大阪市における中古マンション市場の変化
はじめに
マンションリサーチ株式会社が発表した最新のデータによれば、大阪市の中古マンション市場は、特に北区が平均売買平米単価で132.4%の上昇率を記録し、注目を集めています。このデータは、過去9年間の価格推移を背景にしたもので、再開発計画やエリアごとの特性が大きく影響しています。特に、都心部におけるマンションの需要が上昇する中で、北区がどのように成長しているのかを掘り下げていきます。
調査の背景と概要
2026年1月の最新データによると、大阪府全体の中古マンション平均売買平米単価は約52万円、過去9年間で65.9%上昇しています。これは、大阪市内の24区で非常に強力な右肩上がりが続いていることを示しています。特に、大阪市北区は132.4%という尖った伸び率で、他の地域に先駆けて成長を遂げています。

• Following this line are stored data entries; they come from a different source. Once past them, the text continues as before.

-- ==== Sys2Proof/Laws/Links.lean ====
section
/-! SUPPORT. What each operation of Machine/Links.lean can change: one frame each. -/

set_option Elab.async false
namespace Sys2Proof.Machine

theorem State.bundleBack_frame (b) (s : State) : Frame [.tiles, .hubBundles, .engines, .trans] s (State.bundleBack b s) := by
  unfold State.bundleBack
  try dsimp only
  repeat' first
    | with_reducible assumption
    | with_reducible apply Frame.refl
    | with_reducible refine Frame.ite (fun _ => ?_) (fun _ => ?_)
    | with_reducible apply Frame.foldl
    | with_reducible apply Frame.foldl_fst
    | with_reducible apply Frame.after (State.modBundle_frame _ _ _)
    | with_reducible apply Frame.after (State.retable_frame _)
    | decide
    | intro _ _ _
    | fail_if_no_progress (refine Frame.upd ?_)
    | split

theorem State.bundleOut_frame (b) (s : State) : Frame [.pins, .ret, .cause, .flashA, .flashB, .log, .flt, .svc, .tiles, .hubBundles, .engines, .cel, .host, .cmds, .mem, .bytes, .models, .sessions, .sessionGen, .migs, .runs, .launches, .trans] s (State.bundleOut b s) := by
  unfold State.bundleOut
  try dsimp only
  repeat' first
    | with_reducible assumption
    | with_reducible apply Frame.refl
    | with_reducible refine Frame.ite (fun _ => ?_) (fun _ => ?_)
    | with_reducible apply Frame.foldl
    | with_reducible apply Frame.foldl_fst
    | with_reducible apply Frame.after (State.retireBundle_frame _ _)
    | with_reducible apply Frame.after (State.modBundle_frame _ _ _)
    | with_reducible apply Frame.after (State.handOver_frame _ _)
    | with_reducible apply Frame.after (State.retable_frame _)
    | decide
    | intro _ _ _
    | fail_if_no_progress (refine Frame.upd ?_)
    | split

theorem State.flitFailed_frame (link) (slot) (s : State) : Frame [.ret, .cause, .flashA, .flashB, .log, .flt, .tiles, .hubBundles, .engines, .host, .cmds] s (State.flitFailed link slot s) := by
  unfold State.flitFailed
  try dsimp only
  repeat' first
    | with_reducible assumption
    | with_reducible apply Frame.refl
    | with_reducible refine Frame.ite (fun _ => ?_) (fun _ => ?_)
    | with_reducible apply Frame.foldl
    | with_reducible apply Frame.foldl_fst
    | with_reducible apply Frame.after (State.startInline_frame _ _)
    | with_reducible apply Frame.after (State.modBundle_frame _ _ _)
    | with_reducible apply Frame.after (State.modEngine_frame _ _ _)
    | with_reducible apply Frame.after (State.modLink_frame _ _ _)
    | with_reducible apply Frame.after (State.raise_quiet (by first | with_reducible exact calm_src (by decide) (by decide) | with_reducible exact calm_bundle _ (by decide) | with_reducible exact calm_access (by assumption) | with_reducible exact calm_unmapped (by assumption) | with_reducible exact calm_scu _ | with_reducible exact calm_unmappedSource _))
    | decide
    | intro _ _ _
    | fail_if_no_progress (refine Frame.upd ?_)
    | split

theorem State.modFar_frame (link) (f) (s : State) : Frame [.tiles, .hubBundles, .engines] s (State.modFar link f s) := by
  unfold State.modFar
  try dsimp only
  repeat' first
    | with_reducible assumption
    | with_reducible apply Frame.refl
    | with_reducible refine Frame.ite (fun _ => ?_) (fun _ => ?_)
    | with_reducible apply Frame.foldl
    | with_reducible apply Frame.foldl_fst
    | with_reducible apply Frame.after (State.modLink_frame _ _ _)
    | decide
    | intro _ _ _
    | fail_if_no_progress (refine Frame.upd ?_)
    | split

theorem State.protocol_frame (link) (s : State) : Frame [.ret, .cause, .flashA, .flashB, .log, .flt, .tiles, .hubBundles, .engines, .host, .cmds, .trans] s (State.protocol link s) := by
  unfold State.protocol
  try dsimp only
  repeat' first
    | with_reducible assumption
    | with_reducible apply Frame.refl
    | with_reducible refine Frame.ite (fun _ => ?_) (fun _ => ?_)
    | with_reducible apply Frame.foldl
    | with_reducible apply Frame.foldl_fst
    | with_reducible apply Frame.after (State.linkDown_frame _ _)
    | with_reducible apply Frame.after (State.raise_quiet (by first | with_reducible exact calm_src (by decide) (by decide) | with_reducible exact calm_bundle _ (by decide) | with_reducible exact calm_access (by assumption) | with_reducible exact calm_unmapped (by assumption) | with_reducible exact calm_scu _ | with_reducible exact calm_unmappedSource _))
    | decide
    | intro _ _ _
    | fail_if_no_progress (refine Frame.upd ?_)
    | split

theorem State.replayLimit_frame (link) (s : State) : Frame [.pins, .ret, .cause, .flashA, .flashB, .log, .flt, .svc, .tiles, .hubBundles, .engines, .cel, .host, .cmds, .mem, .bytes, .models, .sessions, .sessionGen, .migs, .runs, .launches, .trans] s (State.replayLimit link s) := by
  unfold State.replayLimit
  try dsimp only
  repeat' first
    | with_reducible assumption
    | with_reducible apply Frame.refl
    | with_reducible refine Frame.ite (fun _ => ?_) (fun _ => ?_)
    | with_reducible apply Frame.foldl
    | with_reducible apply Frame.foldl_fst
    | with_reducible apply Frame.after (State.startInline_frame _ _)
    | with_reducible apply Frame.after (State.bundleOut_frame _ _)
    | with_reducible apply Frame.after (State.modEngine_frame _ _ _)
    | with_reducible apply Frame.after (State.linkDown_frame _ _)
    | decide
    | intro _ _ _
    | fail_if_no_progress (refine Frame.upd ?_)
    | split

theorem State.takeFlit_frame (link) (f) (s : State) : Frame [.engines] s (State.takeFlit link f s) := by
  unfold State.takeFlit
  try dsimp only
  repeat' first
    | with_reducible assumption
    | with_reducible apply Frame.refl
    | with_reducible refine Frame.ite (fun _ => ?_) (fun _ => ?_)
    | with_reducible apply Frame.foldl
    | with_reducible apply Frame.foldl_fst
    | with_reducible apply Frame.after (State.modEngine_frame _ _ _)
    | decide
    | intro _ _ _
    | fail_if_no_progress (refine Frame.upd ?_)
    | split

theorem State.unfreeze_frame (link) (s : State) : Frame [.engines] s (State.unfreeze link s) := by
  unfold State.unfreeze
  try dsimp only
  repeat' first
    | with_reducible assumption
    | with_reducible apply Frame.refl
    | with_reducible refine Frame.ite (fun _ => ?_) (fun _ => ?_)
    | with_reducible apply Frame.foldl
    | with_reducible apply Frame.foldl_fst
    | with_reducible apply Frame.after (State.modEngine_frame _ _ _)
    | decide
    | intro _ _ _
    | fail_if_no_progress (refine Frame.upd ?_)
    | split

theorem State.forward_frame (here) (vc) (m) (s : State) : Frame [.tiles, .hubBundles, .engines, .trans] s (State.forward here vc m s) := by
  unfold State.forward
  try dsimp only
  repeat' first
    | with_reducible assumption
    | with_reducible apply Frame.refl
    | with_reducible refine Frame.ite (fun _ => ?_) (fun _ => ?_)
    | with_reducible apply Frame.foldl
    | with_reducible apply Frame.foldl_fst
    | with_reducible apply Frame.after (State.dropTables_frame _)
    | with_reducible apply Frame.after (State.endFlight_frame _ _)
    | with_reducible apply Frame.after (State.retry_frame _)
    | with_reducible apply Frame.after (State.hop_frame _ _ _)
    | decide
    | intro _ _ _
    | fail_if_no_progress (refine Frame.upd ?_)
    | split

theorem State.enterFrom_frame (e) (m) (s : State) : Frame [.tiles, .hubBundles, .engines, .trans] s (State.enterFrom e m s) := by
  unfold State.enterFrom
  try dsimp only
  repeat' first
    | with_reducible assumption
    | with_reducible apply Frame.refl
    | with_reducible refine Frame.ite (fun _ => ?_) (fun _ => ?_)
    | with_reducible apply Frame.foldl
    | with_reducible apply Frame.foldl_fst
    | with_reducible apply Frame.after (State.modEngine_frame _ _ _)
    | with_reducible apply Frame.after (State.enter_frame _ _ _ _ _)
    | decide
    | intro _ _ _
    | fail_if_no_progress (refine Frame.upd ?_)
    | split

theorem State.passOn_frame (link) (vc) (m) (s : State) : Frame [.tiles, .hubBundles, .engines, .trans] s (State.passOn link vc m s) := by
  unfold State.passOn
  try dsimp only
  repeat' first
    | with_reducible assumption
    | with_reducible apply Frame.refl
    | with_reducible refine Frame.ite (fun _ => ?_) (fun _ => ?_)
    | with_reducible apply Frame.foldl
    | with_reducible apply Frame.foldl_fst
    | with_reducible apply Frame.after (State.enterFrom_frame _ _ _)
    | with_reducible apply Frame.after (State.forward_frame _ _ _ _)
    | decide
    | intro _ _ _
    | fail_if_no_progress (refine Frame.upd ?_)
    | split

theorem State.replayEvent_frame (link) (s : State) : Frame [.ret, .cause, .flashA, .flashB, .log, .flt, .host, .cmds] s (State.replayEvent link s) := by
  unfold State.replayEvent
  try dsimp only
  repeat' first
    | with_reducible assumption
    | with_reducible apply Frame.refl
    | with_reducible refine Frame.ite (fun _ => ?_) (fun _ => ?_)
    | with_reducible apply Frame.foldl
    | with_reducible apply Frame.foldl_fst
    | with_reducible apply Frame.after (State.raise_quiet (by first | with_reducible exact calm_src (by decide) (by decide) | with_reducible exact calm_bundle _ (by decide) | with_reducible exact calm_access (by assumption) | with_reducible exact calm_unmapped (by assumption) | with_reducible exact calm_scu _ | with_reducible exact calm_unmappedSource _))
    | decide
    | intro _ _ _
    | fail_if_no_progress (refine Frame.upd ?_)
    | split

theorem State.takeNak_frame (link) (n) (s : State) : Frame [.pins, .ret, .cause, .flashA, .flashB, .log, .flt, .svc, .tiles, .hubBundles, .engines, .cel, .host, .cmds, .mem, .bytes, .models, .sessions, .sessionGen, .migs, .runs, .launches, .trans] s (State.takeNak link n s) := by
  unfold State.takeNak
  try dsimp only
  repeat' first
    | with_reducible assumption
    | with_reducible apply Frame.refl
    | with_reducible refine Frame.ite (fun _ => ?_) (fun _ => ?_)
    | with_reducible apply Frame.foldl
    | with_reducible apply Frame.foldl_fst
    | with_reducible apply Frame.after (State.replayEvent_frame _ _)
    | with_reducible apply Frame.after (State.replayLimit_frame _ _)
    | with_reducible apply Frame.after (State.modLink_frame _ _ _)
    | decide
    | intro _ _ _
    | fail_if_no_progress (refine Frame.upd ?_)
    | split

end Sys2Proof.Machine
end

この調査は、2016年12月から2025年12月までのデータを元に行われており、大阪市内の各区におけるマンションの売買価格の中央値を分析しています。特に、大阪市北区の成長が顕著であり、その背景には再開発が大きな役割を果たしています。
大阪市北区の特徴
大阪市北区は、再開発により急速に発展を遂げている地域です。「うめきた開発」や「なにわ筋線」の新設プロジェクトなど、大規模なインフラ整備が進行中です。これらのプロジェクトは、近隣エリアの資産価値を支え、将来的な価格上昇を見込ませる要因となっています。特に、梅田エリアは国際的なビジネス拠点としての役割を担っており、その影響が北区全域にこれからも波及していくと考えられます。
大阪市内の二極化
2025年12月時点で、大阪市24区の中で特に上昇率が高いのは北区だけではありません。中央区も90.7%の上昇率を見せており、西区や天王寺区も高い水準を維持しています。一方で、エリアごとの特性による価格の二極化も進行しており、需要の集中が予期せぬ影響を市場にもたらしています。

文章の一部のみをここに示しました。